At dawn, I’d left Susan’s house reluctantly and gone home to shower and change. If her parents hadn’t been due back from the beach, I’d have fabricated an illness and skipped school. My mother didn’t mention the apartment on the ride to town. I hoped it was just a passing fancy. My mother had talked before about moving out of my grandparents’ house, but it never amounted to anything.
I missed my turn on Jones Street and had to weave my way through the traffic on Edenton to get to New Bern Avenue, past the state capital, to drop my mother off at the back door of Olivia Raney. Some afternoons, I went straight downtown after school and waited for my mother to get off work, feeding the birds or just wandering around. Today, I had other plans. I was going to skip softball practice, go home, and finish all of my homework for the entire week. My mother had agreed to take the bus home.

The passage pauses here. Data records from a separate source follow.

/-- Settles O8: the line is its access, and an OK response lets the host go on. -/
theorem stepRunsScriptAccess : Obligations.StepRunsScriptAccess := by
  intro s t off x name rest he hh
  refine ⟨fun hs ht hok => ⟨?_, ?_⟩, fun hs ht hok => ?_⟩
  · have hp : portAccess ⟨.write, off, 4, x⟩ s.popEvent = .next t := ht
    rw [step_of_host_line s _ rest he hh hs]
    simp only [issueLine, HostAgent.value?, hp]
    exact hostContinue_of_ok _ hok
  · rintro rfl h1 h3 ⟨-, -, hw⟩
    exact absurd (HostAgent.afterWrite_waiting _ x h1 h3) (Bool.eq_false_iff.mp hw)
  · rw [step_of_host_line s _ rest he hh hs]
    exact hostReadLine_of_ok _ ht hok

/-! ## WAIT -/

/-- Bit 0 of STATUS is BUSY (10_state R34). -/
theorem Chip.statusWord_getLsbD_zero (c : Chip) : c.statusWord.getLsbD 0 = c.busy := by
  obtain ⟨hbusy, -⟩ := c.statusWord_fields
  simpa using congrArg (·.getLsbD 0) hbusy

/-- A WAIT's read is answered in every state, and the host polls with STATUS. -/
theorem issueLine_wait (s : State) (rest : List HostLine) : issueLine .wait rest s =
    .next ((s.respondRead s.chip.statusWord).withHost
      ((s.host.afterPoll rest s.chip.statusWord).afterRead 0x04 s.chip.statusWord)) :=
  hostReadLine_of_ok _ (congrArg Host.Outcome.next s.hostRead_status) rfl

/-- Settles O54: one poll, and bit 0 of what it read decides. -/
theorem waitEndsOnlyWhenIdle : Obligations.WaitEndsOnlyWhenIdle := by
  intro s rest he hh hs
  have hbit := s.chip.statusWord_getLsbD_zero
  refine ⟨_, (step_of_host_line s _ rest he hh hs).trans (issueLine_wait s.popEvent rest), rfl, rfl, rfl, hh, rfl,
    fun busy => ?_, fun idle => ?_⟩
  · rw [busy] at hbit
    simp [HostAgent.afterRead_busy, hbit, hs]
  · rw [idle] at hbit
    have hscript : (if s.chip.statusWord.getLsbD 0 then s.host.script else rest) = rest := if_neg (Bool.eq_false_iff.mp hbit)
    have hwait := HostAgent.afterRead_status_idle (s.host.afterPoll rest s.chip.statusWord) _ hbit
    exact ⟨hscript, hwait, fun hr hc => ⟨⟨hscript.trans hr, hh, hwait⟩, hc⟩⟩

end Sys2Proof.Machine

/-! The statements of 40_primitives: bytes, words and 16-byte values as vectors over the two-element field, the product of
GF(2^8), the tables, and the round transforms (40_primitives R85 to R107). The maps that are linear over xor are compared on
the powers of x. -/

namespace Sys2Proof

/-! ## Bytes as sums of powers of x -/

/-- The term of x^i in `a`. -/
def Byte.term (a : Byte) (i : Fin 8) : Byte := if a.getLsbD i then 1 <<< i.val else 0

/-- A byte is the sum of its terms (40_primitives R85). -/
theorem Byte.foldr_term (a : Byte) : (List.finRange 8).foldr (fun i r => a.term i ^^^ r) 0 = a := by
  revert a
  decide +kernel

/-- What holds of the powers of x and passes to sums holds of every byte. -/
theorem Byte.xor_induction {p : Byte → Prop} (power : ∀ i : Fin 8, p (1 <<< i.val))
    (xor : ∀ a b, p a → p b → p (a ^^^ b)) (a : Byte) : p a := by
  have zero : p 0 := xor 1 1 (power 0) (power 0)
  have term (i : Fin 8) : p (a.term i) := by
    unfold Byte.term
    split
    · exact power i
    · exact zero
  rw [← a.foldr_term]
  exact List.foldrRecOn (motive := p) _ _ zero fun r hr i _ => xor _ _ (term i) hr

theorem Byte.xor_xor_xor_comm (a b c d : Byte) : a ^^^ b ^^^ (c ^^^ d) = a ^^^ c ^^^ (b ^^^ d) := by ac_rfl

/-! ## Words and 16-byte values -/

/-- The word with `a` at place `r` and zero elsewhere. -/
def ByteWord.single (r : Fin 4) (a : Byte) : ByteWord := .ofFn fun k => if k = r then a else 0

theorem ByteWord.single_xor (r : Fin 4) (a b : Byte) : single r (a ^^^ b) = (single r a).xor (single r b) := by
  fin_cases r <;> simp [single, ofFn, xor]

theorem ByteWord.xor_singles (w : ByteWord) :
    (((single 0 w.a0).xor (single 1 w.a1)).xor (single 2 w.a2)).xor (single 3 w.a3) = w := by
  simp [single, ofFn, xor]

/-- What holds of the words with one power of x at one place, and passes to sums, holds of every word. -/
theorem ByteWord.xor_induction {p : ByteWord → Prop} (power : ∀ (r : Fin 4) (i : Fin 8), p (single r (1 <<< i.val)))
    (xor : ∀ v w, p v → p w → p (v.xor w)) (w : ByteWord) : p w := by
  have byte (r : Fin 4) (a : Byte) : p (single r a) := by
    induction a using Byte.xor_induction with
    | power i => exact power r i
    | xor a b iha ihb => exact single_xor r a b ▸ xor _ _ iha ihb
  rw [← w.xor_singles]
  exact xor _ _ (xor _ _ (xor _ _ (byte 0 _) (byte 1 _)) (byte 2 _)) (byte 3 _)
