theorem rampSetTarget_outside (g : RegGroup) (T : Half) (D : Nat) (glide : Bool) (s : State) :
    (rampSetTarget T D glide (s.outside g)).outside g = (rampSetTarget T D glide s).outside g := by
  by_cases h : glide = false ∨ D = 0
  · rw [rampSetTarget_immediate T D glide s h, rampSetTarget_immediate T D glide (s.outside g) h]
    cases g <;> rfl
  · obtain ⟨hglide, hD⟩ := not_or.mp h
    obtain rfl : glide = true := Bool.eq_true_of_not_eq_false hglide
    rw [rampSetTarget_glide T D s hD, rampSetTarget_glide T D (s.outside g) hD]
    cases g <;> rfl

/-- What a command leaves outside a group and `RESULT` depends on what it finds outside them alone. -/
theorem exec_outside (g : RegGroup) (i : Instr) (s t : State) (hi : i ≠ .tick) (h : exec i s = .next t) :
    ∃ u, exec i (s.outside g) = .next u ∧ u.outside g = t.outside g := by
  cases i with
  | tick => exact absurd rfl hi
  | nop => cases h; exact ⟨_, rfl, outside_outside g s⟩
  | settImm T => cases h; exact ⟨_, rfl, rampSetTarget_outside g T 0 false s⟩
  | settGlide T d => cases h; exact ⟨_, rfl, rampSetTarget_outside g T d.toNat true s⟩
  | setnImm n =>
    cases h
    exact ⟨_, exec_setnImm n _, by rw [outside_params]; exact rampSetTarget_outside g _ 0 false s⟩
  | setnGlide n d =>
    cases h
    exact ⟨_, exec_setnGlide n d _, by rw [outside_params]; exact rampSetTarget_outside g _ d.toNat true s⟩
  | wroff v => cases h; exact ⟨_, rfl, writeOffmeas_outside g v s⟩
  | wrfold v => cases h; exact ⟨_, rfl, writeThresholds_outside g _ _ s⟩
  | lkcode _ | lknote _ | rdreg _ =>
    cases h
    exact ⟨_, rfl, by simp only [writeResult_outside, outside_outside]⟩

/-- States that agree outside a group and `RESULT` still do after a command. -/
theorem exec_outside_congr (g : RegGroup) (i : Instr) {s s' t t' : State} (hi : i ≠ .tick)
    (hs : s.outside g = s'.outside g) (h : exec i s = .next t) (h' : exec i s' = .next t') :
    t.outside g = t'.outside g := by
  obtain ⟨u, hu, hut⟩ := exec_outside g i s t hi h
  obtain ⟨u', hu', hut'⟩ := exec_outside g i s' t' hi h'
  obtain rfl : u = u' := Host.Outcome.next.inj (hu.symm.trans ((congrArg (exec i) hs).trans hu'))
  exact hut.symm.trans hut'

/-! ### Lists of operations -/

theorem execAll_singleton (i : Instr) (s : State) : execAll [i] s = exec i s := by
  obtain ⟨t, ht⟩ := exec_completes i s
  rw [execAll_cons i [] s t ht, execAll_nil, ht]

theorem execAll_append (is js : List Instr) (s t : State) (h : execAll is s = .next t) :
    execAll (is ++ js) s = execAll js t := by
  induction is generalizing s with
  | nil => cases h; rfl
  | cons i is ih =>
    obtain ⟨u, hu⟩ := exec_completes i s
    rw [execAll_cons i is s u hu] at h
    exact (execAll_cons i (is ++ js) s u hu).trans (ih u h)

/-- States that agree outside a group and `RESULT` still do after any commands. -/
theorem execAll_outside_congr (g : RegGroup) (is : List Instr) (s s' : State) (his : .tick ∉ is)
    (hs : s.outside g = s'.outside g) :
    ∃ t t', execAll is s = .next t ∧ execAll is s' = .next t' ∧ t.outside g = t'.outside g := by
  induction is generalizing s s' with
  | nil => exact ⟨s, s', rfl, rfl, hs⟩
  | cons i is ih =>
    have hi : i ≠ .tick := (List.ne_of_not_mem_cons his).symm
    obtain ⟨u, hu⟩ := exec_completes i s
    obtain ⟨u', hu'⟩ := exec_completes i s'
    rw [execAll_cons i is s u hu, execAll_cons i is s' u' hu']
    exact ih u u' (List.not_mem_of_not_mem_cons his) (exec_outside_congr g i hi hs hu hu')

/-! ### Overwriting -/

/-- The second command overwrites what the first writes: the first writes registers of the group alone, and the second
leaves the same state whatever the group held. -/
structure Overwritten (g : RegGroup) (i j : Instr) : Prop where
  writes_only : ∀ s t, exec i s = .next t → t.forget g = s.forget g
  overwrites : ∀ s, exec j (s.forget g) = exec j s

namespace Overwritten

theorem wroff_wroff (a b : Half) : Overwritten .offset (.wroff a) (.wroff b) where
  writes_only := by rintro s _ ⟨⟩; rfl
  overwrites _ := rfl

theorem wrfold_wrfold (a b : BitVec 11) : Overwritten .thresholds (.wrfold a) (.wrfold b) where
  writes_only := by rintro s _ ⟨⟩; rfl
  overwrites _ := rfl

/-- `RESULT` is read by no command (R32, R38). -/
theorem reading_reading (i j : Instr) (hi : isReading i = true) (hj : isReading j = true) :
    Overwritten .result i j where
  writes_only := by
    cases i with
    | lkcode | lknote | rdreg => rintro s _ ⟨⟩; rfl
    | _ => cases hi
  overwrites := by
    cases j with
    | lkcode | lknote | rdreg => exact fun _ => rfl
    | _ => cases hj

end Overwritten

/-- A set-target command is one call of the ramp primitive, in glide form with a duration other than 0 exactly for the
commands that `isGlide` names (R120, R124 to R127). -/
theorem exec_of_isSetTarget (i : Instr) (h : isSetTarget i = true) :
    ∃ (T : Params → Half) (D : Nat) (glide : Bool), (isGlide i = true ↔ glide = true ∧ D ≠ 0) ∧
      ∀ s, exec i s = .next (rampSetTarget (T s.params) D glide s) := by
  have dur_ne_zero (d : BitVec 12) : (d != 0) = true ↔ true = true ∧ d.toNat ≠ 0 := by
    simp [BitVec.toNat_eq]
  cases i with
  | settImm T => exact ⟨fun _ => T, 0, false, by simp [isGlide], exec_settImm T⟩
  | settGlide T d => exact ⟨fun _ => T, d.toNat, true, dur_ne_zero d, exec_settGlide T d⟩
  | setnImm n => exact ⟨(lookupByMidiNote · n.toNat), 0, false, by simp [isGlide], exec_setnImm n⟩
  | setnGlide n d => exact ⟨(lookupByMidiNote · n.toNat), d.toNat, true, dur_ne_zero d, exec_setnGlide n d⟩
  | _ => cases h

theorem rampSetTarget_forget_ramp (T : Half) (D : Nat) (glide : Bool) (s : State) :
    (rampSetTarget T D glide s).forget .ramp = s.forget .ramp := by
  unfold rampSetTarget
  split <;> rfl

/-- A glide writes every ramp register but `RCURRENT` (R120). -/
theorem rampSetTarget_glide_forget_rampLine (T : Half) (D : Nat) (s : State) (h : D ≠ 0) :
    (rampSetTarget T D true s).forget .rampLine = s.forget .rampLine := by
  rw [rampSetTarget_glide T D s h]
  rfl

/-- A set-target reads no ramp register but `RCURRENT`. -/
theorem rampSetTarget_of_forget_rampLine (T : Half) (D : Nat) (glide : Bool) (s : State) :
    rampSetTarget T D glide (s.forget .rampLine) = rampSetTarget T D glide s := by
  unfold rampSetTarget
  split <;> rfl

/-- An Immediate set-target reads no ramp register. -/
theorem rampSetTarget_immediate_of_forget_ramp (T : Half) (D : Nat) (glide : Bool) (s : State)
    (h : glide = false ∨ D = 0) : rampSetTarget T D glide (s.forget .ramp) = rampSetTarget T D glide s := by
  rw [rampSetTarget_immediate T D glide s h, rampSetTarget_immediate T D glide (s.forget .ramp) h]
  rfl

namespace Overwritten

I could have taken New Bern Avenue all the way to school, but I turned left on North Bloodworth, and then right on Oakwood. I liked to drive backstreets whenever I could, taking the true Raleigh resident’s pride in knowing at least five different ways to get anywhere. I especially liked the Oakwood Avenue route to school, which took me past the Oakwood Cemetery and St. Augustine’s College. The proximity of a Confederate graveyard to an excellent black college seemed to sum up what people called the New South. The old white bones buried beneath those enormous leaning monuments couldn’t have imagined a world in which black people were allowed to read, much less get college degrees. I wondered if their spirits were restless and thwarted, or if death really did lead to enlightenment.
I drove past the front gates of St. Augustine’s, turned right onto a small, crowded street, and stopped at a shabby duplex with white paint flecking off its clapboard siding. I parked in front of number twenty-two and waited. I made this stop five days a week and knew better than to blow the horn. The curtains twitched in the front window and a minute later Abby came tripping down the front walk in a starched white blouse and a pair of dark blue jeans with crisp creases ironed down the front of the legs.
Unlike me, Abby never looked like a bum. She always looked like she’d just stepped out of an advertisement for laundry detergent. My shirts were perpetual magnets for pizza sauce; Abby wore white with impunity. It suited her, a dramatic contrast to her warm brown skin. She was extraordinarily pretty. Her hair was combed into a perfect black cap, and she wore some hair care product that smelled like coconuts. I loved that smell. I found myself leaning toward her sometimes, sniffing. Abby thought that was funny. She said my hair smelled like grapefruit.
“You’re early,” she said, slinging an enormous backpack into the front seat and climbing in beside it. “Edna’s having a fit. She wants to know why I’m in such a hurry, am I meeting some boy?”